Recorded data
::::::::::

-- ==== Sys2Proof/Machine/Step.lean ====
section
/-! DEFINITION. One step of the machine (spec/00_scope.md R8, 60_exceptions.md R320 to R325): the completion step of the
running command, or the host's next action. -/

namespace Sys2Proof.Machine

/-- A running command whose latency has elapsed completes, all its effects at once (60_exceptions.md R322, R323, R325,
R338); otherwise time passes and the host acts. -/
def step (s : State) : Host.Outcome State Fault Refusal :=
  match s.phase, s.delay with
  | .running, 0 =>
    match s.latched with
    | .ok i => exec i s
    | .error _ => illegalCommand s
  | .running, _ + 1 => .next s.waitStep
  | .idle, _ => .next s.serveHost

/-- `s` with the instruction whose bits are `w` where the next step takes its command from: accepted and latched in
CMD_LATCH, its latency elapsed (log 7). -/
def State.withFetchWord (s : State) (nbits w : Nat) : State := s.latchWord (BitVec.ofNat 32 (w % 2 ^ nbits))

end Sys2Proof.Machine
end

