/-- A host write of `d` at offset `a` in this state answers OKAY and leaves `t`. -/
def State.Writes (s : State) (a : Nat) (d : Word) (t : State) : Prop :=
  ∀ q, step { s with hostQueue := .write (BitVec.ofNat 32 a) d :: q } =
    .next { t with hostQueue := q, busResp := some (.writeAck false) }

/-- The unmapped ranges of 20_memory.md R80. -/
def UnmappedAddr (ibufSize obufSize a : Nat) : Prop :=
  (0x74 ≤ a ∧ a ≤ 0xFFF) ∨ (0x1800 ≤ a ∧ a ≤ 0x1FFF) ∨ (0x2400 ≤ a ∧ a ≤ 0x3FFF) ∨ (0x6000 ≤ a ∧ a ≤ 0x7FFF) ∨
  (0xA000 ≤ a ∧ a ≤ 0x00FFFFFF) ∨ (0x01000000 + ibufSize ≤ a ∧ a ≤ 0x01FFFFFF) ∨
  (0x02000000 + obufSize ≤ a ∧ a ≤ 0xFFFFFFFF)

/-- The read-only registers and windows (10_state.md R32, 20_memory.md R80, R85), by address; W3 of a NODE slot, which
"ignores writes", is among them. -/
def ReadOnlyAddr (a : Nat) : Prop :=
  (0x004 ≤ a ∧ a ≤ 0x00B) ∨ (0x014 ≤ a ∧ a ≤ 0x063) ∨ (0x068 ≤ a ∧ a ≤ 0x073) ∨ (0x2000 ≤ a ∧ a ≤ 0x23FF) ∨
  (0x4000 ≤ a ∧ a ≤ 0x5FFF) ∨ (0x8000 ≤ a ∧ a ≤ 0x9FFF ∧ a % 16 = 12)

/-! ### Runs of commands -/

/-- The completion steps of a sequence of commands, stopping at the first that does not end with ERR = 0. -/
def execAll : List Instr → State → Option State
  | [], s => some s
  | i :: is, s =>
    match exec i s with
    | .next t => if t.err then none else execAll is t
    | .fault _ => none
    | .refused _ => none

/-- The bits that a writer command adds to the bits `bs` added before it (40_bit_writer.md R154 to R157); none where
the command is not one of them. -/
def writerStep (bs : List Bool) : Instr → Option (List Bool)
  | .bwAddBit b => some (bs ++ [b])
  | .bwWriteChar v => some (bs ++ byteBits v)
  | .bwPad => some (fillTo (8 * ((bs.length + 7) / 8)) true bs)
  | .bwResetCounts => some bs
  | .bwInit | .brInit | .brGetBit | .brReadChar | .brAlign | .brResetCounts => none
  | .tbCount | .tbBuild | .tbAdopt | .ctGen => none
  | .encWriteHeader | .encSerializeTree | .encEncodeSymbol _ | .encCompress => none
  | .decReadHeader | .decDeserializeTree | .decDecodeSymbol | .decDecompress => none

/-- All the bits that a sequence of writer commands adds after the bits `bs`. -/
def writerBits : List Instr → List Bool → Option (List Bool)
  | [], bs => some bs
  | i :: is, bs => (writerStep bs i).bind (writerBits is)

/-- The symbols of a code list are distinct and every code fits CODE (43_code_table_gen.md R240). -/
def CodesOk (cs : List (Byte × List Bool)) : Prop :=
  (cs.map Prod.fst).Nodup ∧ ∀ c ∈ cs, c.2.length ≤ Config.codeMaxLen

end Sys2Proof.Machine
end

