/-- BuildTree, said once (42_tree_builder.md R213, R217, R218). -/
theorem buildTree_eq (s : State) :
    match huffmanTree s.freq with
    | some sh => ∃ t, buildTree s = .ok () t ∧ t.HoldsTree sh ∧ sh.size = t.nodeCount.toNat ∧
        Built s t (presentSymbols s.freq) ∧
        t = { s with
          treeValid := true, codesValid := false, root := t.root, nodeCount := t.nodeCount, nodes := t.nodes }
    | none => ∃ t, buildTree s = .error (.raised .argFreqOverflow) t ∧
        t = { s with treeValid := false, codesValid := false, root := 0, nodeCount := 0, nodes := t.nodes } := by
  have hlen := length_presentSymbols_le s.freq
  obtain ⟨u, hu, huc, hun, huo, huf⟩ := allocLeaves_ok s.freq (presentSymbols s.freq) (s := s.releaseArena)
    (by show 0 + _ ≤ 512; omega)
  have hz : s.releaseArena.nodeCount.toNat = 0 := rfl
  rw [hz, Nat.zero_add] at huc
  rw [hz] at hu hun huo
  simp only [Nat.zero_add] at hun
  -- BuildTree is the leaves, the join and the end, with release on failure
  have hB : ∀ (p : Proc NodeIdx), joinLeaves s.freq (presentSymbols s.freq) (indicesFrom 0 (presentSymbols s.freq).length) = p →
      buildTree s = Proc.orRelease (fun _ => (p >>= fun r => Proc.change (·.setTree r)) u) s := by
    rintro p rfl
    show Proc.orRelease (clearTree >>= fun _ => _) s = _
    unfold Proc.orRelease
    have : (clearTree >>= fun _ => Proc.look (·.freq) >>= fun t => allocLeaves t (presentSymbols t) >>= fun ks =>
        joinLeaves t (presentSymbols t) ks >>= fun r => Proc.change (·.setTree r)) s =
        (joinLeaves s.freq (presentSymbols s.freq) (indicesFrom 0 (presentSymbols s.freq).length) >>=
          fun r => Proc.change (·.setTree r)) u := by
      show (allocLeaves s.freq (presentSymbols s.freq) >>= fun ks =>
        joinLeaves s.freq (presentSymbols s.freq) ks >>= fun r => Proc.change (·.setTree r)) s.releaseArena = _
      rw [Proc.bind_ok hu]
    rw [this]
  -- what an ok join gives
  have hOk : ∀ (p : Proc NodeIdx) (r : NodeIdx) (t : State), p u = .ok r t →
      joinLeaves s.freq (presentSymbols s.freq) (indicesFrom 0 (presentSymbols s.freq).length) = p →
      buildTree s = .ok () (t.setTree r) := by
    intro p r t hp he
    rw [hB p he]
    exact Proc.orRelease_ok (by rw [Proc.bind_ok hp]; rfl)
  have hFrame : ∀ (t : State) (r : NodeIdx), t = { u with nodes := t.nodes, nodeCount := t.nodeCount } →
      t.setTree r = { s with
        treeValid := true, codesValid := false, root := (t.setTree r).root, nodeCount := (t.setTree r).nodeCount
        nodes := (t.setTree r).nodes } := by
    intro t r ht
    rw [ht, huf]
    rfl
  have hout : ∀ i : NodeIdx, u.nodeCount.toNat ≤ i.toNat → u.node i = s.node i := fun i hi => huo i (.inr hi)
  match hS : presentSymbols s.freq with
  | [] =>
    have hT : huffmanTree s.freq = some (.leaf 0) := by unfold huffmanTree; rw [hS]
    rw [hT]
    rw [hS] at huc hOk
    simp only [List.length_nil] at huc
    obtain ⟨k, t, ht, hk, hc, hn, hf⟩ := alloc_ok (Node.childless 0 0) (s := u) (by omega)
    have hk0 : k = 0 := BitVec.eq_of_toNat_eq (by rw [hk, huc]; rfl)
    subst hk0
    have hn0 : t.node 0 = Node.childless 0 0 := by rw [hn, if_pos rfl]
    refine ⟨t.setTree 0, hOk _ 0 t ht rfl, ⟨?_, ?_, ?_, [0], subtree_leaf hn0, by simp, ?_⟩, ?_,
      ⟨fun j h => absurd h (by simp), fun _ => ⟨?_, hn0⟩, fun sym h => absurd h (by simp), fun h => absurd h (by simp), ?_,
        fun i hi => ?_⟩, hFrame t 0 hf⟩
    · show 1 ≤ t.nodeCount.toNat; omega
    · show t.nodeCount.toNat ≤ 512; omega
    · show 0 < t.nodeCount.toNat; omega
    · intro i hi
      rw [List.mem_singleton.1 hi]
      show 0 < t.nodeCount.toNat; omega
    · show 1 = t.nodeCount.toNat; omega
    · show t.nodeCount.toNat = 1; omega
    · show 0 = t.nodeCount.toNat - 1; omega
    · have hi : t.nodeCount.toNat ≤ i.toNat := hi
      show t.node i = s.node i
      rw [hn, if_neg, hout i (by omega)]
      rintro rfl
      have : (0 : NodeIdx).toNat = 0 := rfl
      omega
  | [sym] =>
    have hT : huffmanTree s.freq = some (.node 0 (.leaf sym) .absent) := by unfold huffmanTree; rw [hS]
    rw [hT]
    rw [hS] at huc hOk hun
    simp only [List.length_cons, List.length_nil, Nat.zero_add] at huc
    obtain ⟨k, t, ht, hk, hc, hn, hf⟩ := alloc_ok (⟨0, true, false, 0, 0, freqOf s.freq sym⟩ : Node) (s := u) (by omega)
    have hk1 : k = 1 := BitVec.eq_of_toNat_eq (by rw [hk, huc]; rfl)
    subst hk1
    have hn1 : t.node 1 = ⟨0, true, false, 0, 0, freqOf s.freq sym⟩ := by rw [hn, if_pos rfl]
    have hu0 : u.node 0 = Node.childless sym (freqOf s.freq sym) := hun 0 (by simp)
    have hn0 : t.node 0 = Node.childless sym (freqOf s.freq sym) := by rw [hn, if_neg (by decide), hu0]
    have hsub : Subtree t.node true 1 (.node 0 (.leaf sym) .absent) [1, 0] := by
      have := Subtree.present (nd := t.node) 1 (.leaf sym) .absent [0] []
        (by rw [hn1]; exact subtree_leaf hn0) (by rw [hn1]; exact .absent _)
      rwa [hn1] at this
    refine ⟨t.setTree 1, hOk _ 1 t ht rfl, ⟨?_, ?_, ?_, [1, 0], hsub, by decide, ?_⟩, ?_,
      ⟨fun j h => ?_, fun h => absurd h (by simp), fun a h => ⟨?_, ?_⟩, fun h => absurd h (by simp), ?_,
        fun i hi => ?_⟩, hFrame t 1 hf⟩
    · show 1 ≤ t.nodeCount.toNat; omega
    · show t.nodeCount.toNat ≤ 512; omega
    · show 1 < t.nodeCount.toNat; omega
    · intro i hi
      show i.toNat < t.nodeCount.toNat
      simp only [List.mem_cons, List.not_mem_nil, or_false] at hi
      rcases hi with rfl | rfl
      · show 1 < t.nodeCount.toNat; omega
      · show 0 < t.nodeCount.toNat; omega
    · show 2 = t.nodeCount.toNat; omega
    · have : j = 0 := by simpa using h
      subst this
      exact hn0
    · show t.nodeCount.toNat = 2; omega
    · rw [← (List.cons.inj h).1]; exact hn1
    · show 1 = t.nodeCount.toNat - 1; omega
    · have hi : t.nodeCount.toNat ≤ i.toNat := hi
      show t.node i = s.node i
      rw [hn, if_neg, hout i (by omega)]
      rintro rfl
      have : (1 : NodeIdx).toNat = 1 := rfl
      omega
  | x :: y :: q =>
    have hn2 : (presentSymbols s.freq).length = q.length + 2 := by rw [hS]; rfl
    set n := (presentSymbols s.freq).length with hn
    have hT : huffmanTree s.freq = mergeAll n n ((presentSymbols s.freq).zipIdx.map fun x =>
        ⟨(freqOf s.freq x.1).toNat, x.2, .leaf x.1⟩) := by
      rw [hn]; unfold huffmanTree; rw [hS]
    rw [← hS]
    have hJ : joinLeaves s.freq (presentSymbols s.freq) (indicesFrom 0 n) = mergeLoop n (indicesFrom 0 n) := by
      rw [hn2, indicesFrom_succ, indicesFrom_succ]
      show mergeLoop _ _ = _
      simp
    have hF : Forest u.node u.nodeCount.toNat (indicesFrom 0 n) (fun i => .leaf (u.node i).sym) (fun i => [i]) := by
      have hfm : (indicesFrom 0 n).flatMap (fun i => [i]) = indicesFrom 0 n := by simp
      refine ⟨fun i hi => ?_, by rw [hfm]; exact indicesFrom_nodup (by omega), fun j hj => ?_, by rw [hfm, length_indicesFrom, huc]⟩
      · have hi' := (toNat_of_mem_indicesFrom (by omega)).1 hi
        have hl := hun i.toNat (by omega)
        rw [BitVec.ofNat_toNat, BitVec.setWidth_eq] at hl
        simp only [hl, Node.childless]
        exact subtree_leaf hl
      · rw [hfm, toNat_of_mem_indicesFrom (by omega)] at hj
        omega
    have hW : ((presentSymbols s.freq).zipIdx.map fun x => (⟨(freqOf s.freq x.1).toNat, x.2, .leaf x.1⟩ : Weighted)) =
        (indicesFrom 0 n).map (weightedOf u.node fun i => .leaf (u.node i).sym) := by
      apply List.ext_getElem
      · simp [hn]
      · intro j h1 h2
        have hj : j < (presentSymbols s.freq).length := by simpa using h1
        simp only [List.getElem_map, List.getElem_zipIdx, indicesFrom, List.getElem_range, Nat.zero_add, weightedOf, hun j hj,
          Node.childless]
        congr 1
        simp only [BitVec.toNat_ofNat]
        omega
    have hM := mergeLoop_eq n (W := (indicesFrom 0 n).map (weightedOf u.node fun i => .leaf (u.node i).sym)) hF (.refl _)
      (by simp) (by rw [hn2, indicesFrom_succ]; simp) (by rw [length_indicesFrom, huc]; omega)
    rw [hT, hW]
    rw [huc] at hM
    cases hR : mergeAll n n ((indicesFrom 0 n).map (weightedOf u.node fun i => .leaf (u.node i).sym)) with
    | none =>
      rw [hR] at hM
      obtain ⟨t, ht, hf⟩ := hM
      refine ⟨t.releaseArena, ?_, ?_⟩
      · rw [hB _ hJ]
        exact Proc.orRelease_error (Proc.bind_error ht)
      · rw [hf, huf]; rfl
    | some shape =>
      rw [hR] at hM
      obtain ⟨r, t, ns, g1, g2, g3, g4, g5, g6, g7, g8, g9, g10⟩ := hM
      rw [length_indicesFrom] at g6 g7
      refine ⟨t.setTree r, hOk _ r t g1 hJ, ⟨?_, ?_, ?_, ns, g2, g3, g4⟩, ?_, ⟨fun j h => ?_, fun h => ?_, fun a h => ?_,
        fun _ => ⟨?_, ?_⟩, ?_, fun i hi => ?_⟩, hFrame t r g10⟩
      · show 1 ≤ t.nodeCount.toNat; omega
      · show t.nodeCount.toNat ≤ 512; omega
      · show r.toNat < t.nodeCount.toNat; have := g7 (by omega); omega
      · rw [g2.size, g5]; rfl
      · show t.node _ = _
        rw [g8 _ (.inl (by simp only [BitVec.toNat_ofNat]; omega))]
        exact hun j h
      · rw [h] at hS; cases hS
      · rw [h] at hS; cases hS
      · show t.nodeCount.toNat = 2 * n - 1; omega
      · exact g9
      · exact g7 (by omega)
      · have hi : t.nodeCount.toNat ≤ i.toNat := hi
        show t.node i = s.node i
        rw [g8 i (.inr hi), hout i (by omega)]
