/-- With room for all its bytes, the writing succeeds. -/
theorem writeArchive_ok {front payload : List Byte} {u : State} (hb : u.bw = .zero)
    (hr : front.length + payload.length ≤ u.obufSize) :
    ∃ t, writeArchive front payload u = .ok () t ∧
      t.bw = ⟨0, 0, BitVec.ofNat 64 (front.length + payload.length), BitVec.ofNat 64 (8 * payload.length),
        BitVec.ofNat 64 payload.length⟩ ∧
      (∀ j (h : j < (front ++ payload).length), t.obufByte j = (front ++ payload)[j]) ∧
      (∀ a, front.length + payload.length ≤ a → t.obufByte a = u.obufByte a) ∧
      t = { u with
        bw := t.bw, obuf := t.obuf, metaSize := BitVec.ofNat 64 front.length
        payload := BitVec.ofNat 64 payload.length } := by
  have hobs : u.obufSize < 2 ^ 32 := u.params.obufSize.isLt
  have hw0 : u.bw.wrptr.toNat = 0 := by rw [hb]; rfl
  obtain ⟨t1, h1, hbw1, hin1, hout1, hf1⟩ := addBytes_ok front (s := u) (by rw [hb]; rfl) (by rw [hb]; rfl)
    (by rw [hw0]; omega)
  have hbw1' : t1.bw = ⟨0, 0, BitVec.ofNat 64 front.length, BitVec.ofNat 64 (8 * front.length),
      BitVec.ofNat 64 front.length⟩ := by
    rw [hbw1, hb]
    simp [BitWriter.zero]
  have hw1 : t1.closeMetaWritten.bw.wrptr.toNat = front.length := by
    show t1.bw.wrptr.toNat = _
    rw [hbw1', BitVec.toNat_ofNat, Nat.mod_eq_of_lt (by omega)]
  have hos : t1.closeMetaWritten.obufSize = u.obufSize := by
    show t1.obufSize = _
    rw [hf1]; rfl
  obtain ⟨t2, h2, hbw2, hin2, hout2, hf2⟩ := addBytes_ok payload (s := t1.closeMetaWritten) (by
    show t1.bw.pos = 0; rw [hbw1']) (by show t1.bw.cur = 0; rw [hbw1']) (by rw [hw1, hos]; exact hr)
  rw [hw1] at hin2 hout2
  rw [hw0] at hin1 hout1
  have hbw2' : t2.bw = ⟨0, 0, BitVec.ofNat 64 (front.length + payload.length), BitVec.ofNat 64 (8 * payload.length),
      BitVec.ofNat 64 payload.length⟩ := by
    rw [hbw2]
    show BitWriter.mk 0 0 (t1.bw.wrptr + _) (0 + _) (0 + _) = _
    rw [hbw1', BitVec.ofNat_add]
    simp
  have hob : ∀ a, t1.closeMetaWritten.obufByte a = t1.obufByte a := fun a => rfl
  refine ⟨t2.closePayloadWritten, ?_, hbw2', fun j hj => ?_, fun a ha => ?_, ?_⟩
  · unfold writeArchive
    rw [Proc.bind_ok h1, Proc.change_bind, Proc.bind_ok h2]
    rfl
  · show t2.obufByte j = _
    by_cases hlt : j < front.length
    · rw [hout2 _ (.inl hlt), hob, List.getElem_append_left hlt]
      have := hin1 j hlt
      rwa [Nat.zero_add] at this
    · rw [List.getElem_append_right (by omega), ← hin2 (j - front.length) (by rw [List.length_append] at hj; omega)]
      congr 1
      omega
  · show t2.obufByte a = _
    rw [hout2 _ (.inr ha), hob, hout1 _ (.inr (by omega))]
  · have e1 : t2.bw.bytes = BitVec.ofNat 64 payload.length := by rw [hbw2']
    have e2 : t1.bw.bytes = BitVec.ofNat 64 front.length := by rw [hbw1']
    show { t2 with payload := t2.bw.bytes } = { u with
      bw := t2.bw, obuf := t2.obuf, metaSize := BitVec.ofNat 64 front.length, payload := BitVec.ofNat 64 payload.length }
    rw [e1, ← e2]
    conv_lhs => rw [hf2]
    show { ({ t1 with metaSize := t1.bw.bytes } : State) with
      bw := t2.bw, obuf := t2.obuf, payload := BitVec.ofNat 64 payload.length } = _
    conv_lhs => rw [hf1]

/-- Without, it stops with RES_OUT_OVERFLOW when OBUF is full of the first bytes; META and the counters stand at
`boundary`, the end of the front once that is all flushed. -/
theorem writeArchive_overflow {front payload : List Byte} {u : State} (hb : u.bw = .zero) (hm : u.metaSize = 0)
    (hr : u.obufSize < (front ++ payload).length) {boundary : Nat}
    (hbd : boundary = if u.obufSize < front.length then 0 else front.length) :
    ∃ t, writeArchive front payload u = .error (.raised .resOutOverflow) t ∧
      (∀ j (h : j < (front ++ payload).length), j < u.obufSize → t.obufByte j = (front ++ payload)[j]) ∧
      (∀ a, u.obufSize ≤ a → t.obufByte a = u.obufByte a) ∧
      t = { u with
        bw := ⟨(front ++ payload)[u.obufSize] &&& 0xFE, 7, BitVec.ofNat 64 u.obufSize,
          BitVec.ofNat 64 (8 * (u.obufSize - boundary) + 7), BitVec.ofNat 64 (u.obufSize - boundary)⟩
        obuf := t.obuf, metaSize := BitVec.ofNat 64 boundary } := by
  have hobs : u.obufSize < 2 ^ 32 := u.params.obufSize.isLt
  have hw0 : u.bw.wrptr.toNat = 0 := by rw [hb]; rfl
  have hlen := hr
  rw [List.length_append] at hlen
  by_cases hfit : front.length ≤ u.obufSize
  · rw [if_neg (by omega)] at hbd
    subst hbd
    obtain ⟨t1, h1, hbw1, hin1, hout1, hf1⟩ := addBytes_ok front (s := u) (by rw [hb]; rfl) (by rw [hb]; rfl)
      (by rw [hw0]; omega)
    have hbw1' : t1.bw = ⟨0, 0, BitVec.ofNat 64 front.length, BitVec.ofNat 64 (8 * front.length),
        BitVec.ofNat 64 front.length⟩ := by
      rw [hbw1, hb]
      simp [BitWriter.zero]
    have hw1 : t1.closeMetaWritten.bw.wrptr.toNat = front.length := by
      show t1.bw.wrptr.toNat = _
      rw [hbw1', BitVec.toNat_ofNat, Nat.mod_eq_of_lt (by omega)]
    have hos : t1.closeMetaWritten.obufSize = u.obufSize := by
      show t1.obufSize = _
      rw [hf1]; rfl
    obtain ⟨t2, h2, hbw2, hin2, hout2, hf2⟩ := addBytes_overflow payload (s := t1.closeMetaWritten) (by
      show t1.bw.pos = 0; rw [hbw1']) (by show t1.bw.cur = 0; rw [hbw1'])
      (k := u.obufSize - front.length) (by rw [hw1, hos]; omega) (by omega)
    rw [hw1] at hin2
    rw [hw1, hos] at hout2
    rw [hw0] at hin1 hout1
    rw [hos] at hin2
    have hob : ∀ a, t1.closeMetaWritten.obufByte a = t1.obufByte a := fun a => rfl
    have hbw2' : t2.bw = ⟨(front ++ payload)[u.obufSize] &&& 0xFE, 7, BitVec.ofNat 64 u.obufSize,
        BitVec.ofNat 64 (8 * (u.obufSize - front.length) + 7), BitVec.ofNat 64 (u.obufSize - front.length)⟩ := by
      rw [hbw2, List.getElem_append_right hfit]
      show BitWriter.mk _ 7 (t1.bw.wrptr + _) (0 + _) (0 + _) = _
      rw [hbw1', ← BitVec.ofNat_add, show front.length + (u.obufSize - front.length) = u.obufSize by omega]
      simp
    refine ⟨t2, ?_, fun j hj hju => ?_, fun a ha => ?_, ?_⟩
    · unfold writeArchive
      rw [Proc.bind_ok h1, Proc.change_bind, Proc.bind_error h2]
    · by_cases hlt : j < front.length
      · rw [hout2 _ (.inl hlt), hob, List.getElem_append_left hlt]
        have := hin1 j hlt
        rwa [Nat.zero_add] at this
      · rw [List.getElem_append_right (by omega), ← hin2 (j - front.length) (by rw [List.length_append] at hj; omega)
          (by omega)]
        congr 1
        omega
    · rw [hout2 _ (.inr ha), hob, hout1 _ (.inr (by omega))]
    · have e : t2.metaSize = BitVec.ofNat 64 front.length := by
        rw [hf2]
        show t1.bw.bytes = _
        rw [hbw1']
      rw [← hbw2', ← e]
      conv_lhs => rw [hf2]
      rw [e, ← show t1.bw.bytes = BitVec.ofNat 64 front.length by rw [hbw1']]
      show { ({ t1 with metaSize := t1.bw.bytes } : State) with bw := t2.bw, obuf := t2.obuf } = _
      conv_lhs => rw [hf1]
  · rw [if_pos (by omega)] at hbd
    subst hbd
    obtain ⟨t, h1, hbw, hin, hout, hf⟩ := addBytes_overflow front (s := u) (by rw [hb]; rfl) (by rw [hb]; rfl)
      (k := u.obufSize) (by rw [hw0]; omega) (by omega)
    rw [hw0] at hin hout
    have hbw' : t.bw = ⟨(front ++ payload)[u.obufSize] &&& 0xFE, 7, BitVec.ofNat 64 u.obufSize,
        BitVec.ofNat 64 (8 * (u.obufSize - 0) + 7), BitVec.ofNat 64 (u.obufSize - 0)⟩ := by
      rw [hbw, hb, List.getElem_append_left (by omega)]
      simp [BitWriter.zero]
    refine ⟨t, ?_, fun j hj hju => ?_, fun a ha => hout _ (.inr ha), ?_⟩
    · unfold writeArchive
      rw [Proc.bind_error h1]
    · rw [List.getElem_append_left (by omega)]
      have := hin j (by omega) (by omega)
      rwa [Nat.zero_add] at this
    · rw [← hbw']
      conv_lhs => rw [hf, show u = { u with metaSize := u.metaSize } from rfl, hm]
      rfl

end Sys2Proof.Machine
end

::::::::::

§ **How to complete this task**: Count each line above where the word "absent" appears, and answer with nothing except that count.

§ **Output for this task**: 4